Not only did those spaces do exactly what Mary sings about – fill the hungry with good things and lift up the lowly, they created community pride and togetherness and thriving. An affront to systemic oppression. [Le’Jai’La Troi, Sustaining A Revolution: Why Joy Is a Weapon for Activists Fighting the System]
Tyrants and dictators and authoritarians cannot stand silliness or a joke or anything that makes the power of the system that they’ve created look weak. Tyranny is so self-serious. This is another reason that engaging in joyful and silly and irreverence as a form of resistance is so effective and humor is so threatening. It’s why Kimmel was canceled and Stephen Colbert is being taken off the air.
But of course it’s not just famous late-night hosts whose creativity and humor are meeting the political moment. It’s inflatable frogs doing zumba or whatever outside of the ICE facility in Portland. As a tactic, being silly as a response to violence is immediately clearly unthreatening, disarming. And because the power differential is so visually evident between armed officers and blow-up froggies, it also creates a shocking media story. Plus all those blow up frogs and unicorns were – like the singing in jail or the Black Panther breakfast programs, building community and resilience.

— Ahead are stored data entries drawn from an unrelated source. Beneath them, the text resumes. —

-- ==== Sys2Proof/Machine/Slices.lean ====
section
/-!
DEFINITION. Measurement slices (spec/04_measurement.md): corrected values (R125, R126), the apertures (R22, R124), the
rotation (R127 to R130), suspicions, substitutions and DIRECT tests (R131 to R134), SERIES tests (R135, R136).
Values in a register unit are rounded half away from zero (R126); the fraction of a corrected value below its 8 bits goes by
Config.roundUp (log entry 3).
-/
namespace Sys2Proof.Machine

/-! ### Corrected values (R125, R126) -/

/-- A slice number of a group: current slices 0 to 16, voltage slices 17 to 33. -/
def sliceIdx (voltage : Bool) (k : Nat) : Fin 34 := if h : k < 17 then ⟨if voltage then 17 + k else k, by split <;> omega⟩ else 0

/-- The raw code as a number (R125). -/
def rawCode (voltage : Bool) (r : BitVec 16) : Int := if voltage then (r.toNat : Int) else r.toInt

/-- L(r) as a fraction over the breakpoint distance (R126). -/
def linAt (voltage : Bool) (lin : List Int) (r : Int) : Int × Int :=
  let w : Int := if voltage then 3750 else 4096
  let b0 : Int := if voltage then 0 else -32768
  let j := min 15 ((r - b0) / w).toNat
  let lo := getI lin j
  (lo * w + (getI lin (j + 1) - lo) * (r - (b0 + w * j)), w)

/-- The corrected value of a raw code by the coefficients G, O and L, in 1/256 µV (R126). -/
def correct (voltage : Bool) (g o : Int) (lin : List Int) (r : Int) : Int :=
  let (l, w) := linAt voltage lin r
  let d := (256 * r - o) * w - l
  if voltage then -128000000 + openDiv (100 * g * d) (1073741824 * w)
  else openDiv (3125 * g * d) (1024 * 1073741824 * w)

/-- The corrected value by a slice's coefficients in force. -/
def Slice.value (x : Slice) (voltage : Bool) (r : Int) : Int := correct voltage x.gain x.ofs x.lin r

/-! ### Group access -/

def Group.slice (g : Group) (voltage : Bool) (k : Nat) : Slice := g.slices[sliceIdx voltage k]
def Group.modSlice (g : Group) (voltage : Bool) (k : Nat) (f : Slice → Slice) : Group :=
  { g with slices := g.slices.set (sliceIdx voltage k) (f (g.slice voltage k)) }
def Group.map (g : Group) (voltage : Bool) : Vector Nat 16 := if voltage then g.mapV else g.mapI
def Group.setMap (g : Group) (voltage : Bool) (p : Fin 16) (k : Nat) : Group :=
  if voltage then { g with mapV := g.mapV.set p k } else { g with mapI := g.mapI.set p k }
def Group.out (g : Group) (voltage : Bool) : Nat := if voltage then g.outV else g.outI
def Group.setOut (g : Group) (voltage : Bool) (k : Nat) : Group := if voltage then { g with outV := k } else { g with outI := k }
def Group.cal (g : Group) (voltage : Bool) : CalRun := if voltage then g.calV else g.calI
def Group.setCal (g : Group) (voltage : Bool) (c : CalRun) : Group := if voltage then { g with calV := c } else { g with calI := c }
def Group.setFail (g : Group) (voltage : Bool) (k : Nat) : Group :=
  if voltage then { g with failV := g.failV ||| (1#17 <<< k) } else { g with failI := g.failI ||| (1#17 <<< k) }
/-- A position of a group as a phase number. -/
def posPhase (g : GroupNo) (p : Fin 16) : PhaseNo := ⟨16 * g.val + p.val, by omega⟩
/-- A position number made an index. -/
def posOf (k : Nat) : Fin 16 := ⟨k % 16, by omega⟩

/-! ### Apertures (R22, R124, R127, R131, R132) -/

/-- The end of the code range (R131). -/
def atRail (voltage : Bool) (r : BitVec 16) : Bool :=
  if voltage then r == 0x0000#16 || r == 0xFFFF#16 else r == 0x8000#16 || r == 0x7FFF#16

/-- A slice takes a sample. -/
def Slice.sample (x : Slice) (voltage : Bool) (r : BitVec 16) : Slice :=
  { x with raw := r, runLen := if r = x.raw then x.runLen + 1 else 1, railLen := if atRail voltage r then x.railLen + 1 else 0 }

/-- What the calibrating slice gathers at an aperture of beat `b` of its slot (R127). -/
def Group.calSample (g : Group) (voltage : Bool) (b : Nat) (slot : Nat) : Group :=
  let c := g.cal voltage
  let k := g.out voltage
  if !c.active || k == 0x1F then g
  else
    let r := rawCode voltage (g.slice voltage k).raw
    if 4 ≤ b ∧ b < 208 ∧ 2 ≤ (b - 4) % 12 then
      let j := (b - 4) / 12
      g.setCal voltage { c with pts := (List.range 17).map fun i => getI c.pts i + if i = j then r else 0 }
    else if 248 ≤ b then
      let srv := (g.map voltage)[posOf slot]
      if srv = 0x1F then g
      else
        let x := g.slice voltage srv
        g.setCal voltage { c with par := c.par ++ [(r, x.value voltage (rawCode voltage x.raw))] }
    else g

/-- The slice that a test drives (R131, R132, R134). -/
def Subst.tested (x : Subst) : Nat := if x.spareRail then x.spare else x.suspect

/-- A DIRECT test takes a sample in the second beat of each of its levels (R135). -/
def Subst.sample (x : Subst) (g : Group) (now : Beat) : Subst :=
  let d := (now - x.testAt).toNat
  if d = 1 ∨ d = 3 ∨ d = 5 then
    let y := g.slice x.voltage x.tested
    let v := y.value x.voltage (rawCode x.voltage y.raw)
    { x with sums := (List.range 3).map fun i => getI x.sums i + if i = d / 2 then v else 0 }
  else x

One of my favorite stories of this kind of silliness as a tactic for protest was written into a picture book called White Flour by David La Motte. In 2012 a White supremacist group had planned a rally in Knoxville – full of hateful signs and slogans and chants. In the picture book, as they suited up in the hoods and robes and began their march, chanting, “White power,” they found they were joined by another group: The Coup Clutz Clowns.

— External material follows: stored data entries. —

-- ==== Sys2Proof/Machine/RegWrite.lean ====
section
/-!
DEFINITION. Writes to BAR0 (R12 to R16, R444, R447, R250): every register acts under its access code (R13); a register that
has a row of its own in the opcode table acts through the same operation as that row. Reserved bits are not stored (R14).
-/
namespace Sys2Proof.Machine

/-- A pair of base registers (R254). -/
def setLo (b : BitVec 64) (v : Word) : BitVec 64 := (b >>> 32 <<< 32) ||| v.setWidth 64
def setHi (b : BitVec 64) (v : Word) : BitVec 64 := (b <<< 32 >>> 32) ||| (v.setWidth 64 <<< 32)

/-! ### 0x0_0000 -/

/-- GLB_STATE (W1C). -/
def State.glbStateWrite (s : State) (v : Word) : State :=
  s.modDev fun d => { d with chryRefused := d.chryRefused && !bit v 17, rstRefused := d.rstRefused && !bit v 16 }
/-- GLB_SVC_ADDR and GLB_SVC_STAT, where the window acts (R448). -/
def State.svcAddr (s : State) (v : Word) : State :=
  if s.svcActs then s.modDev fun d => { d with svcArea := bit v 31, svcIndex := fld v 0 13 } else s
def State.svcStat (s : State) (v : Word) : State :=
  s.modDev fun d => { d with svcRange := d.svcRange && !bit v 1, svcNvErr := d.svcNvErr && !bit v 0 }
/-- What COCOON leaves of the block (R447). -/
def State.writeStatus (s : State) (o : Nat) (v : Word) : State :=
  match o with
  | 0x004 => s.glbStateWrite v | 0x00C => s.glbCtrl v | 0x100 => s.svcAddr v | 0x10C => s.svcStat v
  | _ => s
def State.writeGlb (s : State) (o : Nat) (v : Word) : State :=
  match o with
  | 0x010 => s.cenCfg v
  | 0x400 => s.modGov fun g => { g with budget := v }
  | 0x404 => s.modGov fun g => { g with cfg := v &&& 0x1FFFF#32 }
  | 0x440 => s.modStore fun t => { t with hsCfg := v }
  | 0x444 => s.modStore fun t => { t with hsLimit := v &&& 0xFFFF#32 }
  | _ => s.writeStatus o v

/-! ### 0x0_1000 -/

def State.modRings (s : State) (f : Ring → Ring) (k : Nat) : State :=
  s.modHost fun h =>
    match k with | 0 => { h with cmdq := f h.cmdq } | 1 => { h with cplq := f h.cplq } | _ => { h with evtq := f h.evtq }
def State.writeTsq (s : State) (k : Fin 8) (o : Nat) (v : Word) (cyc : Nat) : State :=
  match o with
  | 0x00 => s.modStream k fun x => { x with baseLo := v }
  | 0x04 => s.modStream k fun x => { x with baseHi := v }
  | 0x08 => s.tsqCfg k v cyc
  | 0x0C => s.modStream k fun x => { x with shape := v }
  | 0x10 => s.modStream k fun x => { x with full := x.full && !bit v 31, stall := x.stall && !bit v 30 }
  | _ => s
def State.writeHrg (s : State) (o : Nat) (v : Word) (cyc : Nat) : State :=
  match o with
  | 0x08 => s.cmdqCfg v | 0x18 => s.cplqCfg v | 0x28 => s.evtqCfg v
  | 0x0C => s.modHost fun h => { h with fetchErr := h.fetchErr && !bit v 31 }
  | 0x40 => s.modHost fun h => { h with cfgErr := h.cfgErr && !bit v 2, dbErr := h.dbErr && !bit v 1 }
  | 0x800 => s.dbCmdq v | 0x804 => s.dbCplq v | 0x808 => s.dbEvtq v
  | _ =>
      if o < 0x30 then
        (if o % 16 = 0 then s.modRings (fun r => { r with baseReg := setLo r.baseReg v }) (o / 16)
         else if o % 16 = 4 then s.modRings (fun r => { r with baseReg := setHi r.baseReg v }) (o / 16) else s)
      else if 0x100 ≤ o ∧ o < 0x200 then
        (match finOf 8 ((o - 0x100) / 32) with | some k => s.writeTsq k (o % 32) v cyc | none => s)
      else if 0x200 ≤ o ∧ o < 0x300 then
        (match finOf 8 ((o - 0x200) / 32), finOf 5 (o % 32 / 4) with
         | some k, some j => s.modStream k fun x => { x with mask := x.mask.set j v }
         | _, _ => s)
      else if 0x820 ≤ o then (match finOf 8 ((o - 0x820) / 4) with | some k => s.dbTsq k v | none => s)
      else s

/-! ### 0x0_2000 and 0x0_3000 -/

def State.writeBeat (s : State) (o : Nat) (v : Word) (cyc : Nat) : State :=
  if o = 0x30 then s.peakClear v
  else if 0x40 ≤ o then (match finOf 10 ((o - 0x40) / 4) with | some g => s.budgetSet g v cyc | none => s)
  else s
/-- DOM_CFG: LOCK stays until reset; ADDR changes only while it is 0 and EN is 0 (R13, R316). -/
def State.domCfg (s : State) (v : Word) : State :=
  s.modDom fun d =>
    let m : Word := 0x83FF0000#32 ||| if bit d.cfg 31 || d.en then 0 else 0x3FF#32
    { d with cfg := maskWrite d.cfg v m ||| (d.cfg &&& 0x80000000#32) }
def State.writeDom (s : State) (o : Nat) (v : Word) : State :=
  match o with
  | 0x00 => s.domCtrl v | 0x04 => s.domCfg v | 0x08 => s.modDom fun d => { d with leadReg := fld v 0 16 }
  | 0x0C => s.modDom fun d => { d with addrConflict := d.addrConflict && !bit v 22, strapConflict := d.strapConflict && !bit v 21 }
  | 0x30 => s.barRel v | 0x44 => s.domStage v | 0x60 => s.domAct v
  | 0x64 => s.modDom fun d => { d with act := { d.act with bar := v } }
  | 0x70 => s.modDom fun d => { d with dig := { d.dig with misValid := d.dig.misValid && !bit v 10 } }
  | _ =>
      if 0x48 ≤ o then
        (match finOf 5 ((o - 0x48) / 4) with
         | some j => s.modDom fun d => { d with stage := { d.stage with mask := d.stage.mask.set j v } }
         | none => s)
      else s

/-! ### 0x0_4000 to 0x0_6000 -/

def State.writeIc (s : State) (o : Nat) (v : Word) : State :=
  if o < 0x100 then (match finOf 64 (o / 4) with | some k => s.icSrcWrite k v | none => s)
  else if o < 0x140 then
    (match finOf 16 ((o - 0x100) / 4) with
     | some m => s.modIc fun c =>
         { c with bank := c.bank.set 2 ((c.bank[2]).set m
                            { (c.bank[2])[m] with sense := BitVec.ofNat 2 (fld v 8 2), prio := BitVec.ofNat 4 (fld v 0 4) }) }
     | none => s)
  else match o with
    | 0x180 => s.modIc fun c => { c with thresh := c.thresh.set 2 (BitVec.ofNat 4 (fld v 0 4)) }
    | 0x188 => s.completeT2 v
    | 0x18C => s.modIc fun c => { c with routeRefused := c.routeRefused && !bit v 17, badComplete := c.badComplete && !bit v 16 }
    | 0x1A0 => s.modIc fun c => { c with soft := v.setWidth 8 }
    | _ => s
/-- FLT_CFG: LOCK stays until reset and locks S4_BOARD_OFF (R456). -/
def State.fltCfg (s : State) (v : Word) : State :=
  s.modFlt fun f => { f with lock := f.lock || bit v 31, s4BoardOff := if f.lock then f.s4BoardOff else bit v 1 }
/-- FLT_WB_CFG: the lock leaves AUTO_HOLD writable (R456, R466, R467); the safety monitor records the word (R461). -/
def State.wbCfg (s : State) (v : Word) : State :=
  let s := s.modFlt fun f =>
    { f with autoHold := bit v 1, wbSev := if f.lock then f.wbSev else BitVec.ofNat 3 (fld v 4 3)
             modeReg := if f.lock then f.modeReg else bit v 0 }
  s.monitor 0x5018 s.flt.wbCfgWord
def State.writeFlt (s : State) (o : Nat) (v : Word) : State :=
  match o with
  | 0x00 => s.firstClear v
  | 0x10 => s.modFlt fun f => { f with wbRefused := f.wbRefused && !bit v 10, injRefused := f.injRefused && !bit v 9 }
  | 0x14 => s.fltCfg v | 0x18 => s.wbCfg v | 0x1C => s.wbCtrl v | 0x20 => s.fltSoft v | 0x24 => s.fltInject v | 0x28 => s.testKey v
  | _ =>
      if 0x40 ≤ o ∧ o < 0x80 then (match finOf 16 ((o - 0x40) / 4) with | some j => s.fltSevWrite j v | none => s)
      else if 0x90 ≤ o then (match finOf 4 ((o - 0x90) / 4) with | some j => s.hitClear j v | none => s)
      else s
/-- WDT_KEY and WDT_CHECKIN answer to the T0 port alone (R479, R480): BAR0 does not reach them. -/
def State.writeWdt (s : State) (o : Nat) (v : Word) : State :=
  match o with
  | 0x00 => s.wdtCtrl v
  | 0x04 => if s.wdt.lock then s else s.modWdt fun w => { w with cfg := v &&& 0x030FFFFF#32 }
  | 0x08 => if s.wdt.lock then s else s.modWdt fun w => { w with tasks := v.setWidth 8 }
  | 0x14 => s.modWdt fun w => { w with keyRefused := w.keyRefused && !bit v 30 }
  | _ => s

/-! ### 0x0_7000 to 0x0_9000 -/

def State.modProfile (s : State) (k : Fin 12) (f : SlotCfg → SlotCfg) : State :=
  s.modSeq fun q => { q with profile := { q.profile with slots := q.profile.slots.set k (f q.profile.slots[k]) } }
def State.writeSlot (s : State) (k : Fin 12) (o : Nat) (v : Word) : State :=
  match o with
  | 0x00 => s.modProfile k fun c => { c with cfg := v &&& 0xE3FFFFFF#32 }
  | 0x04 => s.modProfile k fun c => { c with dly := v }
  | 0x08 => s.modProfile k fun c => { c with win := v &&& 0x0FFF0FFF#32 }
  | 0x0C => s.modProfile k fun c => { c with off := v &&& 0xFFF#32 }
  | 0x10 => s.marginWrite k v
  | _ => s
def State.writeSeq (s : State) (o : Nat) (v : Word) : State :=
  match o with
  | 0x00 => s.profileStore v true
  | 0x04 => s.modSeq fun q => { q with profile := { q.profile with cfg := v &&& 0x0006FF07#32 } }
  | 0x08 => s.modSeq fun q => { q with storeErr := q.storeErr && !bit v 10 }
  | _ =>
      if 0x10 ≤ o ∧ o < 0x20 then (match finOf 4 ((o - 0x10) / 4) with | some j => s.seqRstWrite j v | none => s)
      else if 0x100 ≤ o then (match finOf 12 ((o - 0x100) / 32) with | some k => s.writeSlot k (o % 32) v | none => s)
      else s
/-- HLD_ICHG: values outside their ranges are clamped into them. -/
def clampIchg (v : Word) : Word :=
  let c := fun (lo hi x : Nat) => max lo (min hi x)
  fields [(24, 5, c 5 30 (fld v 24 5)), (12, 9, c 10 300 (fld v 12 9)), (0, 12, c 100 3000 (fld v 0 12))]
def State.writeHld (s : State) (o : Nat) (v : Word) : State :=
  match o with
  | 0x00 => s.hldCfg v
  | 0x04 => s.modHold fun h => { h with ichg := clampIchg v }.redrive
  | 0x08 => s.modHold fun h => { h with timer := v &&& 0x00FF000F#32 }
  | 0x0C =>
      let s := s.modHold fun h => { h with ntcCfg := v &&& 0xFFFFFF01#32 }
      if bit v 0 then s else s.ntcValid.ntcSet 2
  | 0x10 => s.modHold fun h => { h with timerExp := h.timerExp && !bit v 13, shortSeen := h.shortSeen && !bit v 12 }
  | 0x2C => s.modHold fun h => { h with capNom := v }
  | 0x30 => s.modHold fun h => { h with estCfg := v &&& 0xFFFF0700#32 }
  | 0x34 => s.hldCtrl v
  | _ => s
/-- A write of a calendar register fills the set buffer (R406). -/
def Cal.put (c : Cal) (o : Nat) (v : Word) : Cal :=
  match o with
  | 0x00 => { c with sub := fld v 0 15 } | 0x04 => { c with sec := fld v 0 6 } | 0x08 => { c with min := fld v 0 6 }
  | 0x0C => { c with hour := fld v 0 5 } | 0x10 => { c with day := fld v 0 5 } | 0x14 => { c with month := fld v 0 4 }
  | _ => { c with year := fld v 0 16 }
def State.writeRtc (s : State) (o : Nat) (v : Word) : State :=
  if o ≤ 0x18 then s.modRtc fun r => { r with setBuf := r.setBuf.put o v }
  else match o with
    | 0x1C => s.rtcCtrl v
    | 0x20 =>
        (s.modRtc fun r => { r with setRefused := r.setRefused && !bit v 5, almB := r.almB && !bit v 4, almA := r.almA && !bit v 3 }).modFlt
          fun f => { f with ffLost := f.ffLost && !bit v 2 }
    | 0x24 => s.modRtc fun r => { r with almAT := v &&& 0x1F1F3F3F#32 }
    | 0x28 => s.modRtc fun r => { r with almAD := v &&& 0xBFFF000F#32 }
    | 0x2C => s.modRtc fun r => { r with almBT := v &&& 0x1F1F3F3F#32 }
    | 0x30 => s.modRtc fun r => { r with almBD := v &&& 0xBFFF000F#32 }
    | _ => s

The Clowns did what clowns do – they were silly. They kept intentionally mis-hearing the chanting: White flour! they’d yet and the air would be full of powder being thrown back and forth. Wait no! They said, White flowers! and white flower petals floated over the marchers. And my favorite: Wife power! And suddenly wedding dresses appeared and the clowns marched on dressed as brides.
In the face of such silliness it is very difficult to continue to shout messages of hate. In the same way, the ‘war zone’ of Portland was shown actually to be streets full of music and dancing. “Happiness and joy overwhelm them,” as Isaiah says.
Like Isaiah and other prophets, Mary in the Magnificat sings for joy even in the face of oppression. Not only is that joy and expression of trust in God and connection to the community of God, it defies those with power who would want to dictate to who and how one’s rejoicing is directed. Mary is certain of God’s power – not the puppet Herod not the Emperor Augustus, the God of her ancestors, the God who makes
the wilderness…rejoice and blossom like the crocus.
They…burst into bloom, and rejoice with joy and singing. [Is. 35:1-2]
Advent is a season that highlights the already/not yet nature of the Reign of God. Now more than ever we anticipate the in-breaking of Christ, the coming of God’s Kingdom. But we already know what it’s like. Isaiah and Mary describe it for us. We can embody that joy-filled spirit now, even as we tenderly hold the brokenness and sorrow and injustice of the world.
I will end with a quote from Ross Gay, author of Inciting Joy and The Book of Delights, who says this:
My hunch is that joy is an ember for or precursor to wild and unpredictable and transgressive and unboundaried solidarity. And that that solidarity might incite further joy. Which might incite further solidarity. And on and on. My hunch is that joy, emerging from our common sorrow—which does not necessarily mean we have the same sorrows, but that we, in common, sorrow—might draw us together. [Ross Gay, Inciting Joy]
May our joy draw us together through sorrow. May our joy indeed bloom into unboundaried solidarity against all that is tyrannical and oppressive and violent. May our joy draw us toward God, who, even now, is making all things new. Amen.